**AVAILABLE DATA**.

-- ==== Sys2Proof/Machine/Permute.lean ====
section
/-! DEFINITION. PERMUTE (41_permute_portable.md R130). -/

namespace Sys2Proof.Machine

/-- The datapath `VARIANT` selects, run on the block `X` with `ROUNDS(STRENGTH)` rounds (R130). -/
def State.datapath (s : State) (X : Block) : Datapath :=
  match s.variant with
  | .portable => permPortable s.roundKey (rounds s.strength) X
  | .accelerated => permAccel s.roundKey (rounds s.strength) X

/-- The datapath fills the working registers, `W` is answered, the registers are left clean (R130, R27, R28). -/
def State.permuted (s : State) (X : Block) : State :=
  let d := s.datapath X
  let run := s.setWorking d.w d.rnd
  run.clearWorking.respond okCode run.w.list

/-- `PERMUTE(P)` behind the dispatch (R130; 60_exceptions.md R244 steps 2, 4, 5, 7). -/
def permuteCommand (p : Frame) (s : State) : State :=
  s.serve fun s =>
    if s.lifecycle ≠ .keyed then s.raise .badLifecycle
    else match blockOperand p with
      | none => s.raise .badLength
      | some X => s.permuted X

/-- PERMUTE. -/
def execPermute (p : Frame) (s : State) : Host.Outcome State Fault Refusal :=
  .next (permuteCommand p s)

end Sys2Proof.Machine
end

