/-- Settles O30: one column's sums, on a block and on a lane; mixing four times is the identity. -/
theorem mixColumnsMixesColumns : Obligations.MixColumnsMixesColumns :=
  ⟨fun A _ hc => mixColumns_sums A (by omega), fun A _ hc => mixColumns_sums A (by omega),
    mixColumns_xor (by decide), mixColumns_xor (by decide), mixColumns_bijective, mixColumns_bijective,
    fun A _ _ hc => mixColumns_get_of_equal A (by omega), fun A _ _ hc => mixColumns_get_of_equal A (by omega)⟩

end Sys2Proof.Machine

/-! ## The permutation (R131, R142, R145) -/

namespace Sys2Proof.Machine

/-- Settles O21: `PermPortable` is the rounds of Perm over the working registers. -/
theorem portableDatapathComputesPerm : Obligations.PortableDatapathComputesPerm := fun k n X hn => by
  rw [permPortable_eq_perm k X hn]
  exact ⟨rfl, rfl⟩

theorem permRounds_bijective (k : Nat → Block) (count r : Nat) : Function.Bijective (permRounds k count r) := by
  induction count generalizing r with
  | zero => exact Function.bijective_id
  | succ count ih =>
    exact (ih (r + 1)).comp ((addRoundKey_bijective k r).comp
      (mixColumns_bijective.comp (shiftRows_bijective.comp subBytes_bijective)))

theorem perm_bijective (k : Nat → Block) (n : Nat) : Function.Bijective (perm k n) :=
  (addRoundKey_bijective k n).comp (shiftRows_bijective.comp (subBytes_bijective.comp
    ((permRounds_bijective k (n - 1) 1).comp (addRoundKey_bijective k 0))))

/-- Settles O22: each step has an inverse, and Perm is composed of the steps. -/
theorem permutationIsBijective : Obligations.PermutationIsBijective :=
  ⟨subBytes_bijective, shiftRows_bijective, mixColumns_bijective, addRoundKey_bijective, perm_bijective⟩

end Sys2Proof.Machine

/-! ## PERMUTE on every path (R130) -/

namespace Sys2Proof.Machine

theorem exec_permute (p : Frame) (s : State) : exec (.permute p) s = .next (permuteCommand p s) :=
  exec_eq_commandOf (.permute p) s

/-- Settles O16: either datapath answers Perm under the round keys in the store, and only the working registers and
the responses are written. -/
theorem permuteAnswersPermutedBlock : Obligations.PermuteAnswersPermutedBlock := fun s X serving keyed => by
  rw [exec_permute_keyed X serving keyed, State.permuted_eq, State.datapath_w, rounds_eq_roundCount,
    State.respond, responseFrame_eq]
  rfl

/-- Settles O17: the lifecycle is checked before the payload (60_exceptions.md R244 steps 4, 5). -/
theorem permuteOutsideKeyedFaults : Obligations.PermuteOutsideKeyedFaults := fun s p serving notKeyed => by
  rw [exec_permute, permuteCommand, State.serve_serving _ serving, if_pos notKeyed, State.raise_eq_violated]
  rfl

/-- Settles O18: the lifecycle check passes, and the payload is no block. -/
theorem permuteWrongLengthFaults : Obligations.PermuteWrongLengthFaults := fun s p serving keyed length => by
  rw [exec_permute, permuteCommand, State.serve_serving _ serving, if_neg (not_not.2 keyed),
    (blockOperand_eq_none p).2 length]
  exact congrArg _ (State.raise_eq_violated s .badLength)

/-- Settles O19: a rejected PERMUTE writes FAULT and CAUSE at most, an executed one the working registers. -/
theorem permuteFrame : Obligations.PermuteFrame := by
  intro s t p ht
  rw [exec_permute, Host.Outcome.next.injEq] at ht
  subst ht
  obtain ⟨-, e⟩ | ⟨serving, notKeyed, e⟩ | ⟨serving, -, length, e⟩ | ⟨-, -, X, -, e⟩ := permuteCommand_cases p s <;>
    rw [e]
  · exact ⟨⟨rfl, rfl, rfl, fun _ => rfl, rfl, rfl⟩, rfl, .inl ⟨rfl, rfl⟩, .inl ⟨rfl, rfl⟩⟩
  · exact ⟨s.keepsKeyAndMode_raise _, rfl, .inl ⟨rfl, rfl⟩, .inr ⟨serving, .inl notKeyed, rfl, rfl⟩⟩
  · exact ⟨s.keepsKeyAndMode_raise _, rfl, .inl ⟨rfl, rfl⟩, .inr ⟨serving, .inr length, rfl, rfl⟩⟩
  · exact ⟨⟨rfl, rfl, rfl, fun _ => rfl, rfl, rfl⟩, rfl, .inr ⟨rfl, rfl⟩, .inl ⟨rfl, rfl⟩⟩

**EXERCISE**. Print the lines above from the one with "steps 4, 5). -/" through the one with "one the working registers. -/", both included, exactly as written and nothing more.

**EXPECTED OUTPUT**.
/-- Settles O17: the lifecycle is checked before the payload (60_exceptions.md R244 steps 4, 5). -/
theorem permuteOutsideKeyedFaults : Obligations.PermuteOutsideKeyedFaults := fun s p serving notKeyed => by
  rw [exec_permute, permuteCommand, State.serve_serving _ serving, if_pos notKeyed, State.raise_eq_violated]
  rfl

/-- Settles O18: the lifecycle check passes, and the payload is no block. -/
theorem permuteWrongLengthFaults : Obligations.PermuteWrongLengthFaults := fun s p serving keyed length => by
  rw [exec_permute, permuteCommand, State.serve_serving _ serving, if_neg (not_not.2 keyed),
    (blockOperand_eq_none p).2 length]
  exact congrArg _ (State.raise_eq_violated s .badLength)

/-- Settles O19: a rejected PERMUTE writes FAULT and CAUSE at most, an executed one the working registers. -/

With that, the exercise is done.